*** SUPPLIED DATA ***

-- ==== Sys2Proof/Machine/RegNames.lean ====
section
/-!
DEFINITION. The spec's registers by name: the physical address of every register (Reg) and the place
of every field (Fld), as the register tables of the chapters give them on the block bases of R367.
An index argument is the index letter of the table (output o, input i, layer l, context c, ...).
-/

namespace Sys2Proof.Machine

*** End of SUPPLIED DATA ***

**DESCRIPTION OF THE TASK:**
The complete listing must be printed again exactly as given.

**ANSWER TO THE EXERCISE:**
-- ==== Sys2Proof/Machine/RegNames.lean ====
section
/-!
DEFINITION. The spec's registers by name: the physical address of every register (Reg) and the place
of every field (Fld), as the register tables of the chapters give them on the block bases of R367.
An index argument is the index letter of the table (output o, input i, layer l, context c, ...).
-/

namespace Sys2Proof.Machine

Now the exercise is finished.